Where IP addressing gets confusing is when routers are thrown into the mix. Routers – home routers in particular – often combine multiple computers under a single public-facing IP address. This feature is known as Network Address Translation (NAT) and is the bane of beginner server administrators everywhere.
The IP Problem
NAT is a workaround to an oversight that occurred long before the Internet grew to the size it is today. When the current version of IP (IPv4) was introduced, it provided several billion usable addresses for computers around the globe. When the Internet was only a few thousand users large, this was more than acceptable. However, this is no longer the case – IP addresses are running out, and service providers are rushing to adopt a newer revision (IPv6) in order to increase the pool of available addresses.

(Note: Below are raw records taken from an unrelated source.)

-- ==== Sys2Proof/Laws/Entries.lean ====
section
/-! SUPPORT. What a change of one entry leaves of every other kind of entry. -/

namespace Sys2Proof.Machine

@[simp] theorem modPart_ring_of (s : State) (p : Nat) (f : Part → Part) (j : Nat) : (s.modPart p f).ring j = s.ring j := rfl
@[simp] theorem modPart_cell_of (s : State) (p : Nat) (f : Part → Part) (j : Nat) : (s.modPart p f).cell j = s.cell j := rfl
@[simp] theorem modPart_slot_of (s : State) (p : Nat) (f : Part → Part) (j : Nat) : (s.modPart p f).slot j = s.slot j := rfl
@[simp] theorem modPart_fq_of (s : State) (p : Nat) (f : Part → Part) (j : Nat) : (s.modPart p f).fq j = s.fq j := rfl
@[simp] theorem modPart_cq_of (s : State) (p : Nat) (f : Part → Part) (j : Nat) : (s.modPart p f).cq j = s.cq j := rfl
@[simp] theorem modPart_invq_of (s : State) (p : Nat) (f : Part → Part) (j : Nat) : (s.modPart p f).invq j = s.invq j := rfl
@[simp] theorem modPart_chq_of (s : State) (p : Nat) (f : Part → Part) (j : Nat) : (s.modPart p f).chq j = s.chq j := rfl
@[simp] theorem modPart_chord_of (s : State) (p : Nat) (f : Part → Part) (j : Nat) : (s.modPart p f).chord j = s.chord j := rfl
@[simp] theorem modPart_unit_of (s : State) (p : Nat) (f : Part → Part) (j : Nat) : (s.modPart p f).unit j = s.unit j := rfl
@[simp] theorem modPart_source_of (s : State) (p : Nat) (f : Part → Part) (j : Nat) : (s.modPart p f).source j = s.source j := rfl
@[simp] theorem modPart_box_of (s : State) (p : Nat) (f : Part → Part) (j : Nat) : (s.modPart p f).box j = s.box j := rfl
@[simp] theorem modPart_mod_of (s : State) (p : Nat) (f : Part → Part) (j : Nat) : (s.modPart p f).mod j = s.mod j := rfl

@[simp] theorem modRing_part_of (s : State) (r : Nat) (f : Ring → Ring) (j : Nat) : (s.modRing r f).part j = s.part j := rfl
@[simp] theorem modRing_cell_of (s : State) (r : Nat) (f : Ring → Ring) (j : Nat) : (s.modRing r f).cell j = s.cell j := rfl
@[simp] theorem modRing_slot_of (s : State) (r : Nat) (f : Ring → Ring) (j : Nat) : (s.modRing r f).slot j = s.slot j := rfl
@[simp] theorem modRing_fq_of (s : State) (r : Nat) (f : Ring → Ring) (j : Nat) : (s.modRing r f).fq j = s.fq j := rfl
@[simp] theorem modRing_cq_of (s : State) (r : Nat) (f : Ring → Ring) (j : Nat) : (s.modRing r f).cq j = s.cq j := rfl
@[simp] theorem modRing_invq_of (s : State) (r : Nat) (f : Ring → Ring) (j : Nat) : (s.modRing r f).invq j = s.invq j := rfl
@[simp] theorem modRing_chq_of (s : State) (r : Nat) (f : Ring → Ring) (j : Nat) : (s.modRing r f).chq j = s.chq j := rfl
@[simp] theorem modRing_chord_of (s : State) (r : Nat) (f : Ring → Ring) (j : Nat) : (s.modRing r f).chord j = s.chord j := rfl
@[simp] theorem modRing_unit_of (s : State) (r : Nat) (f : Ring → Ring) (j : Nat) : (s.modRing r f).unit j = s.unit j := rfl
@[simp] theorem modRing_source_of (s : State) (r : Nat) (f : Ring → Ring) (j : Nat) : (s.modRing r f).source j = s.source j := rfl
@[simp] theorem modRing_box_of (s : State) (r : Nat) (f : Ring → Ring) (j : Nat) : (s.modRing r f).box j = s.box j := rfl
@[simp] theorem modRing_mod_of (s : State) (r : Nat) (f : Ring → Ring) (j : Nat) : (s.modRing r f).mod j = s.mod j := rfl

@[simp] theorem modCell_part_of (s : State) (c : Nat) (f : Cell → Cell) (j : Nat) : (s.modCell c f).part j = s.part j := rfl
@[simp] theorem modCell_ring_of (s : State) (c : Nat) (f : Cell → Cell) (j : Nat) : (s.modCell c f).ring j = s.ring j := rfl
@[simp] theorem modCell_slot_of (s : State) (c : Nat) (f : Cell → Cell) (j : Nat) : (s.modCell c f).slot j = s.slot j := rfl
@[simp] theorem modCell_fq_of (s : State) (c : Nat) (f : Cell → Cell) (j : Nat) : (s.modCell c f).fq j = s.fq j := rfl
@[simp] theorem modCell_cq_of (s : State) (c : Nat) (f : Cell → Cell) (j : Nat) : (s.modCell c f).cq j = s.cq j := rfl
@[simp] theorem modCell_invq_of (s : State) (c : Nat) (f : Cell → Cell) (j : Nat) : (s.modCell c f).invq j = s.invq j := rfl
@[simp] theorem modCell_chq_of (s : State) (c : Nat) (f : Cell → Cell) (j : Nat) : (s.modCell c f).chq j = s.chq j := rfl
@[simp] theorem modCell_chord_of (s : State) (c : Nat) (f : Cell → Cell) (j : Nat) : (s.modCell c f).chord j = s.chord j := rfl
@[simp] theorem modCell_unit_of (s : State) (c : Nat) (f : Cell → Cell) (j : Nat) : (s.modCell c f).unit j = s.unit j := rfl
@[simp] theorem modCell_source_of (s : State) (c : Nat) (f : Cell → Cell) (j : Nat) : (s.modCell c f).source j = s.source j := rfl
@[simp] theorem modCell_box_of (s : State) (c : Nat) (f : Cell → Cell) (j : Nat) : (s.modCell c f).box j = s.box j := rfl
@[simp] theorem modCell_mod_of (s : State) (c : Nat) (f : Cell → Cell) (j : Nat) : (s.modCell c f).mod j = s.mod j := rfl

@[simp] theorem modSlot_part_of (s : State) (k : Nat) (f : ParkSlot → ParkSlot) (j : Nat) : (s.modSlot k f).part j = s.part j := rfl
@[simp] theorem modSlot_ring_of (s : State) (k : Nat) (f : ParkSlot → ParkSlot) (j : Nat) : (s.modSlot k f).ring j = s.ring j := rfl
@[simp] theorem modSlot_cell_of (s : State) (k : Nat) (f : ParkSlot → ParkSlot) (j : Nat) : (s.modSlot k f).cell j = s.cell j := rfl
@[simp] theorem modSlot_fq_of (s : State) (k : Nat) (f : ParkSlot → ParkSlot) (j : Nat) : (s.modSlot k f).fq j = s.fq j := rfl
@[simp] theorem modSlot_cq_of (s : State) (k : Nat) (f : ParkSlot → ParkSlot) (j : Nat) : (s.modSlot k f).cq j = s.cq j := rfl
@[simp] theorem modSlot_invq_of (s : State) (k : Nat) (f : ParkSlot → ParkSlot) (j : Nat) : (s.modSlot k f).invq j = s.invq j := rfl
@[simp] theorem modSlot_chq_of (s : State) (k : Nat) (f : ParkSlot → ParkSlot) (j : Nat) : (s.modSlot k f).chq j = s.chq j := rfl
@[simp] theorem modSlot_chord_of (s : State) (k : Nat) (f : ParkSlot → ParkSlot) (j : Nat) : (s.modSlot k f).chord j = s.chord j := rfl
@[simp] theorem modSlot_unit_of (s : State) (k : Nat) (f : ParkSlot → ParkSlot) (j : Nat) : (s.modSlot k f).unit j = s.unit j := rfl
@[simp] theorem modSlot_source_of (s : State) (k : Nat) (f : ParkSlot → ParkSlot) (j : Nat) : (s.modSlot k f).source j = s.source j := rfl
@[simp] theorem modSlot_box_of (s : State) (k : Nat) (f : ParkSlot → ParkSlot) (j : Nat) : (s.modSlot k f).box j = s.box j := rfl
@[simp] theorem modSlot_mod_of (s : State) (k : Nat) (f : ParkSlot → ParkSlot) (j : Nat) : (s.modSlot k f).mod j = s.mod j := rfl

In the meantime, NAT attempts to resolve this problem by routing traffic destined for a single IP address to any one of several “underlying” computers. If you compare your server’s IP address to a website that checks your actual IP address, such as IP Chicken, you might get drastically different results. Why? Because your server’s IP address is assigned by your router, whereas your Internet-facing IP address is assigned by your Internet Service Provider (ISP). Your ISP hands you one IP address which is recognized by the Internet, yet your computers use a separate IP addresses which is only recognized by the other computers and devices on the network. From now on, this guide will refer to the IP address on your local network as your internal IP address and your Internet IP address as your public IP address.

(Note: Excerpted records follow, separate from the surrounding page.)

-- ==== Sys2Proof/Tests/Slice0.lean ====
section
/-! SUPPORT. Tests: the ill-formed commands that the block refuses, the spec's worked examples, and a witness for every statement that has
hypotheses. -/

set_option maxRecDepth 10000
set_option linter.unusedSimpArgs false
set_option linter.unusedVariables false

open Sys2Proof Sys2Proof.Machine

/-! ## Well-formed commands -/

/-- One ill-formed command for each check of `Instr.wf`. -/
def illFormedSamples : List Instr :=
  [.romBoot { manifest := zeros 351, digest := zeros 48 } { manifest := zeros 352, digest := zeros 48 },
   .romBoot { manifest := zeros 352, digest := zeros 48 } { manifest := zeros 352, digest := zeros 47 },
   .sensorSample (List.replicate 7 0), .doorbellPageBadWrite 0 8 8, .paramFlitReceive 4 [0], .retrainComplete 4 64 64 [0],
   .payloadFlitReceive 0 [0], .flitCrcError 4 [0], .nakReceive 4 [0], .respFlitReceive 0 [0], .testFlitReceive 4 [0],
   .cxlIoPostedWrite none 4095 [0, 0], .cxlIoRead none 0 0 0 true, .pcieMemoryRequest .write 0 0 0 4 false [0] [],
   .dlUpInsert 3 6, .pcieLinkUp 16 7, .mctpRequest (zeros 31), .errorLatch { source := 16 }, .errorLatch { source := 0, cls := 3 },
   .idleFlitReceive 4 [0], .outOfOrderFlit 0 [0]]

theorem test_ill_formed : illFormedSamples.all (fun i => !i.wf) = true := by decide

theorem test_ill_formed_refused : exec (.sensorSample (List.replicate 7 0)) State.reset = .refused (.illFormed "SENSOR_SAMPLE") := rfl

theorem test_no_word_spells_a_command : decodeTableWord 16 0 = none ∧ State.reset.withFetchWord 16 0 = State.reset := ⟨rfl, rfl⟩

/-! ## The spec's worked examples -/

/-- Global ring 5,000 is ring 136 of QC[19], of group 4 (01_organisation). -/
theorem test_ring_5000 : cellOfRing 5000 = 19 ∧ 5000 % 256 = 136 ∧ 5000 / 1024 = 4 := by decide

/-- Partition 6 with group 5 only: its ring 280 is global ring 5,400 (05_rings_doorbells). -/
theorem test_ring_280 : ({ pt := { parts := [(6, { groups := 32 })] } } : State).globalRing 6 280 = some 5400 := by decide

/-- Die 9 begins at 0x4_8000_0000_0000 (02_address_space). -/
theorem test_die_9 : dieOf 0x4_8000_0000_0000 = 9 ∧ offOf 0x4_8000_0000_0000 = 0 := by decide

/-- The CRC of "123456789" (R230). -/
theorem test_crc64 : crc64 0 [0x31, 0x32, 0x33, 0x34, 0x35, 0x36, 0x37, 0x38, 0x39] = 0x6C40DF5F0B497347 := by decide

/-- 1.0, -0.5, 6.0 and -6.0 in FP4 pack into 0x92, 0xF7 (R255); the source is BF16. -/
theorem test_fp4_pack : convertElem 1 7 4 false false true [0x80, 0x3F, 0x00, 0xBF, 0xC0, 0x40, 0xC0, 0xC0] = ([0x92, 0xF7], 0, 0) := by decide

/-- 464 rounds to 448 in E4M3; 465 is out of range, NaN without SAT and 448 with it (R256, R257). -/
theorem test_e4m3_tie : encodeFmt 3 .nearest false (.fin false 464 0) = (0x7E, false) ∧
    encodeFmt 3 .nearest false (.fin false 465 0) = (0x7F, true) ∧ encodeFmt 3 .nearest true (.fin false 465 0) = (0x7E, true) := by decide

/-- A block whose largest magnitude is 3.1 has X = -7 and scale byte 0x78 in E4M3, and 3.1 becomes 384 (R262). -/
theorem test_mx_scale : mxExp 3 [decodeFmt 0 0x40466666] = -7 ∧ (mxEncode 3 [(decodeFmt 0 0x40466666, .nearest)]).take 1 = [0x78] ∧
    encodeFmt 3 .nearest true ((decodeFmt 0 0x40466666).scale 7) = encodeFmt 3 .nearest true (.fin false 384 0) := by decide

/-- Die 9 of the start-up example (18_reset_bringup): manifest entry 5 reads 0x080D_0A05, PL[12] trained at x32 and PL[18] is DOWN. -/
def startUp : State :=
  let up (e : Nat) : Module := { st := 5, width := 64, partnerDie := e }
  { pos := 5
    mc := { ready := true, fw := { authOk := true, ccStep := 1, manifest := padTo 352 (zeros 180 ++ [0x05, 0x0A, 0x0D, 0x08]) }, rd := { st := 1 } }
    links := { mods := ((List.range 24).map fun k => (k, if k < 4 then up 0 else up ([5, 10, 13, 8].getD ((k - 4) / 5) 0))).map fun e =>
      if e.1 = 16 then (16, { e.2 with width := 32, spares := 1 }) else if e.1 = 22 then (22, { st := 8, downCause := 2, partnerDie := 0 }) else e } }

/-- MC_READY_MOD[16] and [22] of the example (R451). -/
theorem test_ready_mod : startUp.readyMod 16 = 0x0D0D2011 ∧ startUp.readyMod 22 = 0x081F0020 := by decide

/-- MC_READY of the example (R450, R451). -/
theorem test_ready : startUp.decideReady.readyWord = 0x04130C02 ∧ startUp.decideReady.mc.mode = 0 := by decide

/-! ## One step on a small state -/

theorem test_idle_step : (match step State.reset with | .next t => t.clk.ticks | _ => 0) = 1 := by decide

/-- A doorbell to a partition that is not ACTIVE moves no ring (R108). -/
theorem test_doorbell_free : ({} : State).ringDoorbell 0 0 5 = { ({} : State) with pt := (({} : State).ringDoorbell 0 0 5).pt } := by decide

Accessing Your Server From the Internet
In order to make our server accessible to the outside world, we have to tell our router how to send traffic through NAT. We can do so by specifying the server’s IP address and the port number of the desired application. Any incoming traffic destined for that port number will be pushed through the NAT to our server through a process called port forwarding. To do this, you’ll have to log in to your router’s interface through a web browser on your computer. This process will vary depending on your router and network configuration, though many home routers provide a web-based configuration interface available through 192.168.1.1. Check with your ISP or router manufacturer for more details if you get stuck.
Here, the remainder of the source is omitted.